Now that the Sport For Tomorrow programme is up and running, the next big task is to identify the list of most deserving recipients of the Japanese expertise being offered in a multi-layered operation also involving the Japanese Ministry of Foreign Affairs, the JICA Volunteers Programme, the Japanese Foundation .
"We need to identify who are the targets," Takumi Kawahara, director of the Secretariat of the Sport For Tomorrow Consortium, told insidethegames.
"We have the framework in place, and that is very important.
"Now we must disseminate information within Japan and around the world.
"We want to start getting the Sport For Tomorrow logo known within the Japanese media, for instance.
"Japan is already offering a lot of assistance in many countries in a lot of different ways.

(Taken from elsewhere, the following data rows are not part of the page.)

@[simp] theorem State.setCl_cur (s : State) (n : Nat) (k : Cluster) : (s.setCl n k).cur = s.cur := rfl
@[simp] theorem State.setCl_issue (s : State) (n : Nat) (k : Cluster) : (s.setCl n k).issue = s.issue := rfl
@[simp] theorem State.setCl_turns (s : State) (n : Nat) (k : Cluster) : (s.setCl n k).turns = s.turns := rfl
@[simp] theorem State.setCl_ywrites (s : State) (n : Nat) (k : Cluster) : (s.setCl n k).ywrites = s.ywrites := rfl
@[simp] theorem State.setCl_inputs (s : State) (n : Nat) (k : Cluster) : (s.setCl n k).inputs = s.inputs := rfl
@[simp] theorem State.setCl_clk (s : State) (n : Nat) (k : Cluster) : (s.setCl n k).clk = s.clk := rfl
@[simp] theorem State.setCl_nextId (s : State) (n : Nat) (k : Cluster) : (s.setCl n k).nextId = s.nextId := rfl
@[simp] theorem State.setCl_chip (s : State) (n : Nat) (k : Cluster) : (s.setCl n k).chip = s.chip := rfl
@[simp] theorem State.setCl_inc (s : State) (n : Nat) (k : Cluster) : (s.setCl n k).inc = s.inc := rfl
@[simp] theorem State.setCl_mem (s : State) (n : Nat) (k : Cluster) : (s.setCl n k).mem = s.mem := rfl
@[simp] theorem State.setCl_poison (s : State) (n : Nat) (k : Cluster) : (s.setCl n k).poison = s.poison := rfl
@[simp] theorem State.setCl_cores (s : State) (n : Nat) (k : Cluster) : (s.setCl n k).cores = s.cores := rfl
@[simp] theorem State.setCl_queues (s : State) (n : Nat) (k : Cluster) : (s.setCl n k).queues = s.queues := rfl
@[simp] theorem State.setCl_parts (s : State) (n : Nat) (k : Cluster) : (s.setCl n k).parts = s.parts := rfl
@[simp] theorem State.setCl_supRoot (s : State) (n : Nat) (k : Cluster) : (s.setCl n k).supRoot = s.supRoot := rfl
@[simp] theorem State.setCl_progs (s : State) (n : Nat) (k : Cluster) : (s.setCl n k).progs = s.progs := rfl
@[simp] theorem State.setCl_walks (s : State) (n : Nat) (k : Cluster) : (s.setCl n k).walks = s.walks := rfl
@[simp] theorem State.setCl_far (s : State) (n : Nat) (k : Cluster) : (s.setCl n k).far = s.far := rfl
@[simp] theorem State.setCl_heldFrames (s : State) (n : Nat) (k : Cluster) : (s.setCl n k).heldFrames = s.heldFrames := rfl
@[simp] theorem State.setCl_tensors (s : State) (n : Nat) (k : Cluster) : (s.setCl n k).tensors = s.tensors := rfl
@[simp] theorem State.setCl_comms (s : State) (n : Nat) (k : Cluster) : (s.setCl n k).comms = s.comms := rfl
@[simp] theorem State.setCl_engines (s : State) (n : Nat) (k : Cluster) : (s.setCl n k).engines = s.engines := rfl
@[simp] theorem State.setCl_sends (s : State) (n : Nat) (k : Cluster) : (s.setCl n k).sends = s.sends := rfl
@[simp] theorem State.setCl_journal (s : State) (n : Nat) (k : Cluster) : (s.setCl n k).journal = s.journal := rfl
@[simp] theorem State.setCl_rings (s : State) (n : Nat) (k : Cluster) : (s.setCl n k).rings = s.rings := rfl
@[simp] theorem State.setCl_replays (s : State) (n : Nat) (k : Cluster) : (s.setCl n k).replays = s.replays := rfl
@[simp] theorem State.setCl_straits (s : State) (n : Nat) (k : Cluster) : (s.setCl n k).straits = s.straits := rfl
@[simp] theorem State.setCl_routes (s : State) (n : Nat) (k : Cluster) : (s.setCl n k).routes = s.routes := rfl
@[simp] theorem State.setCl_ranges (s : State) (n : Nat) (k : Cluster) : (s.setCl n k).ranges = s.ranges := rfl
@[simp] theorem State.setCl_asks (s : State) (n : Nat) (k : Cluster) : (s.setCl n k).asks = s.asks := rfl
@[simp] theorem State.setCl_remIn (s : State) (n : Nat) (k : Cluster) : (s.setCl n k).remIn = s.remIn := rfl
@[simp] theorem State.setCl_remOut (s : State) (n : Nat) (k : Cluster) : (s.setCl n k).remOut = s.remOut := rfl
@[simp] theorem State.setCl_logBase (s : State) (n : Nat) (k : Cluster) : (s.setCl n k).logBase = s.logBase := rfl
@[simp] theorem State.setCl_logHead (s : State) (n : Nat) (k : Cluster) : (s.setCl n k).logHead = s.logHead := rfl
@[simp] theorem State.setCl_logTail (s : State) (n : Nat) (k : Cluster) : (s.setCl n k).logTail = s.logTail := rfl
@[simp] theorem State.setCl_log (s : State) (n : Nat) (k : Cluster) : (s.setCl n k).log = s.log := rfl
@[simp] theorem State.setCl_hosts (s : State) (n : Nat) (k : Cluster) : (s.setCl n k).hosts = s.hosts := rfl
@[simp] theorem State.setCl_keys (s : State) (n : Nat) (k : Cluster) : (s.setCl n k).keys = s.keys := rfl
@[simp] theorem State.setCl_recovery (s : State) (n : Nat) (k : Cluster) : (s.setCl n k).recovery = s.recovery := rfl
@[simp] theorem State.setCl_firmware (s : State) (n : Nat) (k : Cluster) : (s.setCl n k).firmware = s.firmware := rfl
@[simp] theorem State.setCl_lemnani (s : State) (n : Nat) (k : Cluster) : (s.setCl n k).lemnani = s.lemnani := rfl
@[simp] theorem State.setCl_staged (s : State) (n : Nat) (k : Cluster) : (s.setCl n k).staged = s.staged := rfl
@[simp] theorem State.setCl_islands (s : State) (n : Nat) (k : Cluster) : (s.setCl n k).islands = s.islands := rfl
@[simp] theorem State.setCl_power (s : State) (n : Nat) (k : Cluster) : (s.setCl n k).power = s.power := rfl
@[simp] theorem State.setCl_cap (s : State) (n : Nat) (k : Cluster) : (s.setCl n k).cap = s.cap := rfl
@[simp] theorem State.setCl_boardCap (s : State) (n : Nat) (k : Cluster) : (s.setCl n k).boardCap = s.boardCap := rfl
@[simp] theorem State.setCl_ready (s : State) (n : Nat) (k : Cluster) : (s.setCl n k).ready = s.ready := rfl
@[simp] theorem State.setCl_freezes (s : State) (n : Nat) (k : Cluster) : (s.setCl n k).freezes = s.freezes := rfl
@[simp] theorem State.setCl_images (s : State) (n : Nat) (k : Cluster) : (s.setCl n k).images = s.images := rfl
@[simp] theorem State.setCl_spans (s : State) (n : Nat) (k : Cluster) : (s.setCl n k).spans = s.spans := rfl
@[simp] theorem State.setCl_actReqs (s : State) (n : Nat) (k : Cluster) : (s.setCl n k).actReqs = s.actReqs := rfl
@[simp] theorem State.setCl_supFaults (s : State) (n : Nat) (k : Cluster) : (s.setCl n k).supFaults = s.supFaults := rfl
@[simp] theorem State.setCl_linkUse (s : State) (n : Nat) (k : Cluster) : (s.setCl n k).linkUse = s.linkUse := rfl
@[simp] theorem State.setCl_services (s : State) (n : Nat) (k : Cluster) : (s.setCl n k).services = s.services := rfl
@[simp] theorem State.setCl_outbox (s : State) (n : Nat) (k : Cluster) : (s.setCl n k).outbox = s.outbox := rfl
@[simp] theorem State.setCl_showing (s : State) (n : Nat) (k : Cluster) : (s.setCl n k).showing = s.showing := rfl
@[simp] theorem State.setCl_absents (s : State) (n : Nat) (k : Cluster) : (s.setCl n k).absents = s.absents := rfl
@[simp] theorem State.setCl_routerRoom (s : State) (n : Nat) (k : Cluster) : (s.setCl n k).routerRoom = s.routerRoom := rfl
@[simp] theorem State.setCl_unrouted (s : State) (n : Nat) (k : Cluster) : (s.setCl n k).unrouted = s.unrouted := rfl
@[simp] theorem State.setCl_decodes (s : State) (n : Nat) (k : Cluster) : (s.setCl n k).decodes = s.decodes := rfl
@[simp] theorem State.setCl_calls (s : State) (n : Nat) (k : Cluster) : (s.setCl n k).calls = s.calls := rfl
@[simp] theorem State.setCl_dropped (s : State) (n : Nat) (k : Cluster) : (s.setCl n k).dropped = s.dropped := rfl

"The big thing we want to do now is to get them all on the same track and working in one direction.
"That is the point.
Then we can create a movement.
"But first we need to strategise it.
"We need to decide 'What kind of sports?
"'What countries do we focus on?'
"There may be around 30 per cent going to ongoing projects, so for the remaining 70 per cent we will say, 'How do we strategise that?'
"Maybe we will look at one project and see it is going successfully and say, 'Why don't we put more into it?'
"Or if it is going okay, maybe we will say 'Why don't we go into another area?'
"Everything needs to be balanced and coordinated."